From the AGA Journals

Barrett’s esophagus: AGA screening update ‘goes above and beyond’



A new clinical practice update from the American Gastroenterological Association offers practical advice around surveillance and use of new screening technologies for Barrett’s esophagus.

The AGA clinical practice update, published in Clinical Gastroenterology and Hepatology comes from the AGA’s Center for GI Innovation and Technology. It offers 15 best practice advice statements based on expert review of existing literature combined with discussion and expert opinion. The aim is “to provide an update on advances and innovation” but not to replace current guidelines.

“Guidelines operate on rigorous methodology which requires the use of [Grading of Recommendations, Assessment, Development and Evaluation] methodology and a higher level of evidence. In gastroenterology especially, innovation is moving quickly and there’s no way for patients to reap their benefits if clinical practice was dictated by guidelines alone. That said, we do need documents that support and drive innovation in clinical practice,” corresponding author Srinadh Komanduri, MD, professor of medicine and surgery in the division of gastroenterology and hepatology at Northwestern University, Chicago, told this news publication.

Asked to comment, Vivek Kaul, MD, the Segal-Watson Professor of Medicine in the Center for Advanced Therapeutic Endoscopy in the division of gastroenterology and hepatology at the University of Rochester (N.Y.) Medical Center, said that the document is “an important attempt to not only present the available scientific literature in a very concise and understandable manner, but it goes above and beyond that in terms of diving into some novel paradigms and technologies and procedures that are either emerging or will be emerging in the near future.”

Improving detection by dropping GERD requirement

The first of the 15 statements may also be the most paradigm shifting: The panel suggests screening via standard upper endoscopy of people with at least three risk factors for Barrett’s esophagus and esophageal adenocarcinoma, including those who are male, are non-Hispanic White, are aged above 50 years, and have a history of smoking, chronic gastroesophageal reflux disease (GERD), obesity, or a family history of Barrett’s esophagus or esophageal adenocarcinoma.

This represents a departure from all current guidelines, which stipulate GERD as a necessary prerequisite for screening.
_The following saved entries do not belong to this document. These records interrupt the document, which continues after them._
theorem InOrder.after_handleClose {q : QueueNo} {n : Byte} {route : Route} (h : InOrder P [] s) :
    InOrder P [] (handleClose q n route s) := by
  unfold handleClose
  split
  · exact h.after_sends (onlySends_sendAnswer ..)
  · split
    · exact (h.after_arbiter (arbiterOnly_endGrant ..)).after_sends (onlySends_sendAnswer ..)
    · exact (h.after_arbiter (arbiterOnly_dropWaiting ..)).after_sends (onlySends_sendAnswer ..)

theorem InOrder.after_handleCancel {q : QueueNo} {n : Byte} {route : Route} (h : InOrder P [] s) :
    InOrder P [] (handleCancel q n route s) := by
  unfold handleCancel
  split
  · exact h.after_sends (onlySends_sendAnswer ..)
  · split
    · exact (h.after_arbiter (arbiterOnly_endGrant ..)).after_sends (onlySends_sendAnswer ..)
    · exact (h.after_arbiter (arbiterOnly_dropWaiting ..)).after_sends (onlySends_sendAnswer ..)

theorem InOrder.after_handleStatus {online : Bool} {form : Fin 16} {credit : Nat} {route : Route} (h : InOrder P [] s) :
    InOrder P [] (handleStatus online form credit route s) := by
  unfold handleStatus
  split
  · exact h.after_sends (onlySends_sendAnswer ..)
  · simp only
    split
    · exact h.after_modPrinter
    · exact h.after_modPrinter.after_setFlag

theorem InOrder.after_takePrint {e : InputEntry} {g : State → State} (h : InOrder P [] s)
    (hg : ∀ x, InOrder P [] x → InOrder P [] (g x)) : InOrder P [] (takePrint e g s) := by
  have popped : InOrder P [] (popPrint s) := h.same rfl
  exact (hg _ popped).after_sends (onlySends_dropRef e.buf _)

/-! ## Resets (Section 11.1) -/

/-- A stored configuration that keeps codes apart is loaded in order, commissioned only with its admin entry (R205). -/
theorem inOrder_loadConfig {c : StoredConfig} (fault : Bool) (loads : StoredCodes c)
    (stored : ∀ c, s.chassis.store.content = some c → StoredCodes c) : InOrder P [] (loadConfig c fault s) := by
  refine ⟨?_, stored, nofun, fun _ com => ?_⟩
  · have entries : (loadConfig c fault s).dir.entries.map Entry.code = c.fixed.map FixedEntry.code :=
      (List.map_map ..).trans (List.map_congr_left fun _ _ => rfl)
    have pool : (loadConfig c fault s).dir.pool
        = deskCodes.filter (fun x => !(c.fixed.map FixedEntry.code).contains x) := by
      refine List.filter_congr fun x _ => ?_
      rw [List.contains_eq_any_beq, List.any_map]
      congr 2
      funext f
      exact BEq.comm
    rw [entries, pool]
    refine perm_deskCodes_of_rest loads.1 fun x mem => ?_
    obtain ⟨f, fixed, rfl⟩ := List.mem_map.1 mem
    exact loads.2 f fixed
  · obtain ⟨f, mem, admin⟩ := List.any_eq_true.1 (Bool.and_eq_true_iff.1 com).2
    exact hasAdmin_iff.2 ⟨f.load, List.mem_map_of_mem mem, admin⟩

theorem content_of_valid {i : StoreImage} {c : StoredConfig} (valid : i.judge = .valid c) : i.content = some c := by
  unfold StoreImage.judge at valid
  split at valid
  · cases valid
  · split at valid
    · next content => cases valid; exact content
    · cases valid

theorem storedCodes_default : StoredCodes StoredConfig.default := ⟨.nil, nofun⟩

/-- A start-up leaves the directory in order whatever it was before (R202). -/
theorem inOrder_startUp (stored : ∀ c, s.chassis.store.content = some c → StoredCodes c) : InOrder P [] (startUp s) := by
  unfold startUp
  split
  · next c valid => exact inOrder_loadConfig false (stored c (content_of_valid valid)) stored
  · exact inOrder_loadConfig false storedCodes_default stored
  · exact inOrder_loadConfig true storedCodes_default stored

theorem inOrder_standStill (m : RunState) (stored : ∀ c, s.chassis.store.content = some c → StoredCodes c) :
    InOrder P [] (standStill m s) := ⟨.refl _, stored, nofun, nofun⟩

theorem InOrder.after_takeRestart {factory : Bool} {mine : Request → Bool} (h : InOrder P [] s) :
    InOrder P [] (takeRestart factory mine s) := by
  unfold takeRestart
  split
  · exact h
  · next e _ _ =>
    split
    · exact h
    · next q _ =>
      split
      · have staged : InOrder P [] (stages false alwaysHeld (restartKind q.params) (fun _ s => done s) e.route
            (takeControl e s)).state := h.after_takeControl.after_stages fun _ => h.after_takeControl
        simp only
        split
        · split
          · exact inOrder_startUp nofun
          · exact inOrder_startUp staged.stored
        · exact staged.after_answerRequest
      · exact h

end

end Sys2Proof.Machine
end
But the reason is simple, according to the authors: A majority of patients diagnosed with esophageal cancer never experience classic GERD symptoms.

“There is growing evidence in high-level publications over the last couple of years that reflux is not the ideal predictor, based on odds, for development of Barrett’s esophagus. So the consensus among the experts was that we need to remove GERD as an absolute prerequisite or we’re never going to make progress. In order to make an impact on the rise of esophageal adenocarcinoma we have to increase the denominator of patients we are seeing,” Dr. Komanduri explained.

While it might be difficult to screen every White male over 50 years of age, the data do suggest screening those who also have obesity and/or are current smokers. “That’s a perfect subset you might want to start with. There are permutations that have greater value that don’t occupy unnecessary resource utilization. Most critical are the family history of esophageal cancer or Barrett’s esophagus,” he noted.

Dr. Kaul said that a one-time Barrett’s esophagus screening of all White males over 50 years old “is not unreasonable, especially given the rising rates of esophageal cancer.”

However, he also noted, “The feasibility, preferred screening modality, incremental costs, and yield of this new strategy will need to be studied further. Access to GI endoscopy in the postpandemic world is already a concern and will need to be factored into execution of this [advice statement] and will likely impact adoption in some way.”

For his part, Dr. Komanduri said that more investigation will be needed to validate which patients most benefit from screening and that the AGA is planning educational programs for clinicians about interpreting this new paradigm.